**ACTIVITY:** Copy each line of the listing where the word "ignore" can be found.

-------------------------

theorem onPulse_emission (c : PulseClass) (s : State) :
    ((onPulse c s).txTrace = s.txTrace ∧ (onPulse c s).out.tx = s.out.tx) ∨
    ∃ v f, c = bitClass v ∧ Delivers s (onPulse c s) v f := by
  rcases onPulse_cases c s with ⟨_, heq⟩ | ⟨_, heq⟩ | ⟨_, _, _, _, heq⟩ | ⟨v, hc, hmsg, hi, heq⟩ <;> rw [heq]
  · exact .inl ⟨rfl, rfl⟩
  · exact .inl ⟨rfl, rfl⟩
  · exact .inl ⟨rfl, rfl⟩
  · generalize hf : (if v then setBit s.bitBuffer s.bitIndex.toNat else s.bitBuffer) = f
    by_cases hmode : frameMode f = Config.acceptMode
    · rw [afterFrame_of_accepted hmode]
      exact .inr ⟨v, f, hc, hf.symm, hmsg, hi, hmode, rfl, rfl⟩
    · rw [afterFrame_of_rejected hmode]
      exact .inl ⟨rfl, rfl⟩

/-- Of the steps only an observed data pulse emits; the others leave the trace and open the port empty. -/
theorem step_emission {s t : State} (h : step s = .next t) :
    (t.txTrace = s.txTrace ∧ t.out.tx = none) ∨ ∃ v f, s.observes (bitClass v) ∧ Delivers s t v f := by
  rcases step_cases h with ⟨_, rfl⟩ | ⟨_, _, rfl⟩ | ⟨c, hobs, rfl⟩ | ⟨_, _, _, rfl⟩
  · exact .inl (by simp)
  · exact .inl (by simp)
  · rcases onPulse_emission c (showSym c (openOutputs (consumeInput s))) with hnone | ⟨v, f, rfl, hdeliver⟩
    · exact .inl (by simpa using hnone)
    · exact .inr ⟨v, f, hobs, by simpa [Delivers] using hdeliver⟩
  · exact .inl (by simp)

/-- Settles O36: under the invariant the data pulse that completes the frame comes at `bit_index` 11. -/
theorem emissionOnlyByTwelfthDataPulse : Obligations.EmissionOnlyByTwelfthDataPulse := by
  intro s t hInv hstep
  rcases step_emission hstep with hnone | ⟨v, f, hobs, hf, hmsg, hi, hmode, htrace, htx⟩
  · exact .inl hnone
  · have hidx := hInv.index_eq_eleven hi
    refine .inr ⟨f, htrace, htx, hmode, hmsg, hidx, ?_⟩
    rw [hidx] at hf
    cases v with
    | true => exact .inl ⟨hobs, hf⟩
    | false => exact .inr ⟨hobs, hf⟩

/-- A byte of the table is visible exactly when its button is listed (42_finalize_translate.md R149). -/
theorem visible_append_memRead (trace : List Byte) (b : Button) :
    visible (trace ++ [memRead b]) = if isListed b then visible trace ++ [memRead b] else visible trace := by
  have hnul := memRead_eq_nul_iff b
  rw [visible, visible, List.filter_append]
  cases hb : isListed b with
  | true => simp [hb ▸ hnul]
  | false => simp [hnul.mpr hb]

/-- Settles O41: the byte a step emits is the table's for some button, and NUL, which is not visible, unless that is listed. -/
theorem visibleOnlyListedCharacters : Obligations.VisibleOnlyListedCharacters := by
  intro s t hstep
  rcases step_emission hstep with ⟨htrace, _⟩ | ⟨_, f, _, _, _, _, _, htrace, _⟩ <;> rw [htrace]
  · exact .inl rfl
  · rw [visible_append_memRead]
    cases hb : isListed (frameButton f) with
    | true => exact .inr ⟨_, hb, rfl⟩
    | false => exact .inl rfl

/-! ### The pulses of a message -/

/-- The input delivers a pulse that a message can be made of (30_encoding.md R86). -/
def Input.counts (p : Params) (i : Input) : Prop := i.pulseValid = true ∧ i.pulseClass p ≠ .ignore

theorem countedClasses_cons_of_counts {p : Params} {i : Input} (h : i.counts p) (ins : List Input) :
    countedClasses p (i :: ins) = i.pulseClass p :: countedClasses p ins := by
  obtain ⟨hpv, hclass⟩ := h
  simp [countedClasses, pulseClasses, hpv, hclass]

theorem countedClasses_cons_of_not_counts {p : Params} {i : Input} (h : ¬i.counts p) (ins : List Input) :
    countedClasses p (i :: ins) = countedClasses p ins := by
  unfold countedClasses pulseClasses
  cases hpv : i.pulseValid with
  | false => simp [hpv]
  | true =>
    have hclass : i.pulseClass p = .ignore := by simpa [Input.counts, hpv] using h
    simp [hpv, hclass]

/-- The last pulse of a sequence is still to come in each of its tails. -/
theorem countedClasses_append_last_ne_nil {p : Params} {last : Input} (h : last.counts p) (pre : List Input) :
    countedClasses p (pre ++ [last]) ≠ [] := by
  have happend : countedClasses p (pre ++ [last]) = countedClasses p pre ++ countedClasses p [last] := by
    simp [countedClasses, pulseClasses]
  rw [happend, countedClasses_cons_of_counts h]
  exact List.append_ne_nil_of_right_ne_nil _ (List.cons_ne_nil _ _)

/-- A listed pulse outside the dead time is observed with the class it delivers. -/
theorem afterStep_of_pulse {s : State} {i : Input} {rest : List Input} (h : s.inputs = i :: rest) (hrst : i.rst = false)
    (hdead : s.deadCnt = 0) (hpv : i.pulseValid = true) :
    afterStep s =
      onPulse (i.pulseClass s.cfg) (showSym (i.pulseClass s.cfg) (openOutputs (consumeInput s))) := by
  simp [afterStep, nextInput_cons h, hrst, isDead, hdead, hpv, Input.pulseClass]

theorem afterStep_of_idle {s : State} {i : Input} {rest : List Input} (h : s.inputs = i :: rest) (hrst : i.rst = false)
    (hdead : s.deadCnt = 0) (hpv : i.pulseValid = false) : afterStep s = openOutputs (consumeInput s) := by
  simp [afterStep, nextInput_cons h, hrst, isDead, hdead, hpv]

theorem afterStep_cfg (s : State) : (afterStep s).cfg = s.cfg := (stepNeverChangesParameters s _ (step_eq s)).1

theorem afterStep_inputs {s : State} {i : Input} {rest : List Input} (hin : s.inputs = i :: rest) :
    (afterStep s).inputs = rest := by
  rw [(stepNeverChangesParameters s _ (step_eq s)).2, hin, List.tail_cons]

/-! ### A message on its way -/

theorem Block.onClass_bitClass (p : Params) (b : Block) (v : Bool) : b.onClass p (bitClass v) = b.takeBit p v := by
  cases v <;> rfl

/-- A data bit before the 12th is appended to the bits taken. -/
theorem Block.takeBit_of_length_ne {p : Params} {b : Block} {taken : List Bool} (v : Bool) (h : b.message = some taken)
    (hlen : taken.length ≠ 11) : b.takeBit p v = { b with message := some (taken ++ [v]) } := by
  simp [Block.takeBit, h, hlen]

/-- The 12th data bit completes the message. -/
theorem Block.takeBit_of_length_eq {p : Params} {b : Block} {taken : List Bool} (v : Bool) (h : b.message = some taken)
    (hlen : taken.length = 11) : b.takeBit p v = ⟨none, p.deadCycles, b.sent ++ emission (taken ++ [v])⟩ := by
  simp [Block.takeBit, h, hlen]

/-- A message of these bits is on its way, its classes `cs` still to come and `sent` in the trace: either all of it, START
included, whatever the registers hold, or what is left of it after the bits taken. -/
structure Underway (bits : List Bool) (sent : List Byte) (cs : List PulseClass) (s : State) : Prop where
  dead : s.deadCnt = 0
  trace : s.txTrace = sent
  classes : cs = .start :: bits.map bitClass ∨
    ∃ taken todo, s.Inv ∧ s.block.message = some taken ∧ bits = taken ++ todo ∧ cs = todo.map bitClass

/-- A message of these bits has just been completed; by the invariant the registers are clear. -/
def Completed (bits : List Bool) (sent : List Byte) (s : State) : Prop :=
  s.Inv ∧ s.block = ⟨none, s.cfg.deadCycles, sent ++ emission bits⟩

section
variable {bits : List Bool} {sent : List Byte} {c : PulseClass} {cs : List PulseClass} {s : State}

/-- Taking the input and opening the outputs are no part of it. -/
theorem underway_openOutputs_consumeInput (h : Underway bits sent cs s) :
    Underway bits sent cs (openOutputs (consumeInput s)) := by
  obtain ⟨hdead, hsent, hcs⟩ := h
  refine ⟨by simpa, by simpa, hcs.imp_right ?_⟩
  rintro ⟨taken, todo, hInv, hrest⟩
  exact ⟨taken, todo, inv_openOutputs_consumeInput hInv, by simpa using hrest⟩

/-- Nor is the symbol shown. -/
theorem underway_showSym (d : PulseClass) (h : Underway bits sent cs s) :
    Underway bits sent cs (showSym d (openOutputs (consumeInput s))) := by
  obtain ⟨hdead, hsent, hcs⟩ := underway_openOutputs_consumeInput h
  refine ⟨hdead, hsent, hcs.imp_right ?_⟩
  rintro ⟨taken, todo, hInv, hrest⟩
  exact ⟨taken, todo, inv_showSym d hInv, hrest⟩

/-- The next class of the message leaves the rest of it to come. START clears the registers, so from it on the invariant holds. -/
theorem underway_onPulse (hbits : bits.length = 12) (hcs : cs ≠ []) (h : Underway bits sent (c :: cs) s) :
    Underway bits sent cs (onPulse c s) := by
  obtain ⟨hdead, hsent, hstart | ⟨taken, todo, hInv, hmsg, rfl, htodo⟩⟩ := h
  · obtain ⟨rfl, rfl⟩ := List.cons.inj hstart
    have hInv : (clearMessage true s).Inv := inv_of_cleared rfl rfl (fun hne => absurd hdead hne) (by simp [hdead])
    exact ⟨hdead, hsent, .inr ⟨[], bits, hInv, rfl, rfl, rfl⟩⟩
  · obtain ⟨v, todo, rfl, rfl, rfl⟩ := List.map_eq_cons_iff.mp htodo.symm
    have hpos : 0 < todo.length := List.length_pos_iff.mpr (mt List.map_eq_nil_iff.mpr hcs)
    have hne : taken.length ≠ 11 := by rw [List.length_append, List.length_cons] at hbits; omega
    have hblock : (onPulse (bitClass v) s).block = { s.block with message := some (taken ++ [v]) } := by
      rw [block_onPulse _ hInv, Block.onClass_bitClass, Block.takeBit_of_length_ne v hmsg hne]
    exact ⟨(congrArg Block.dead hblock).trans hdead, (congrArg Block.sent hblock).trans hsent,
      .inr ⟨taken ++ [v], todo, inv_onPulse _ hInv hdead, congrArg Block.message hblock, by simp, rfl⟩⟩

/-- The last class of the message completes it. -/
theorem completed_onPulse (hbits : bits.length = 12) (h : Underway bits sent [c] s) :
    Completed bits sent (onPulse c s) := by
  obtain ⟨hdead, rfl, hstart | ⟨taken, todo, hInv, hmsg, rfl, htodo⟩⟩ := h
  · obtain ⟨_, hnil⟩ := List.cons.inj hstart
    rw [List.map_eq_nil_iff.mp hnil.symm] at hbits
    contradiction
  · obtain ⟨v, _, rfl, rfl, hnil⟩ := List.map_eq_cons_iff.mp htodo.symm
    obtain rfl := List.map_eq_nil_iff.mp hnil
    have heq : taken.length = 11 := by simpa using hbits
    refine ⟨inv_onPulse _ hInv hdead, ?_⟩
    rw [block_onPulse _ hInv, Block.onClass_bitClass, Block.takeBit_of_length_eq v hmsg heq, onPulse_cfg]
    rfl

/-- An input that does not count leaves the message as it was. -/
theorem underway_afterStep_of_not_counts {i : Input} {rest : List Input} (hin : s.inputs = i :: rest) (hrst : i.rst = false)
    (hi : ¬i.counts s.cfg) (h : Underway bits sent cs s) : Underway bits sent cs (afterStep s) := by
  cases hpv : i.pulseValid with
  | false =>
    rw [afterStep_of_idle hin hrst h.dead hpv]
    exact underway_openOutputs_consumeInput h
  | true =>
    have hclass : i.pulseClass s.cfg = .ignore := by simpa [Input.counts, hpv] using hi
    rw [afterStep_of_pulse hin hrst h.dead hpv, hclass]
    exact underway_showSym .ignore h

/-- An input that counts is the next class of the message. -/
theorem underway_afterStep_of_counts {i : Input} {rest : List Input} (hbits : bits.length = 12) (hcs : cs ≠ [])
    (hin : s.inputs = i :: rest) (hrst : i.rst = false) (hi : i.counts s.cfg)
    (h : Underway bits sent (i.pulseClass s.cfg :: cs) s) : Underway bits sent cs (afterStep s) := by
  obtain ⟨hpv, _⟩ := hi
  rw [afterStep_of_pulse hin hrst h.dead hpv]
  exact underway_onPulse hbits hcs (underway_showSym _ h)

theorem completed_afterStep {i : Input} {rest : List Input} (hbits : bits.length = 12) (hin : s.inputs = i :: rest)
    (hrst : i.rst = false) (hi : i.counts s.cfg) (h : Underway bits sent [i.pulseClass s.cfg] s) :
    Completed bits sent (afterStep s) := by
  obtain ⟨hpv, _⟩ := hi
  rw [afterStep_of_pulse hin hrst h.dead hpv]
  exact completed_onPulse hbits (underway_showSym _ h)

end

-------------------------

**EXERCISE RESULT:**
def Input.counts (p : Params) (i : Input) : Prop := i.pulseValid = true ∧ i.pulseClass p ≠ .ignore
    have hclass : i.pulseClass p = .ignore := by simpa [Input.counts, hpv] using h
    have hclass : i.pulseClass s.cfg = .ignore := by simpa [Input.counts, hpv] using hi
    exact underway_showSym .ignore h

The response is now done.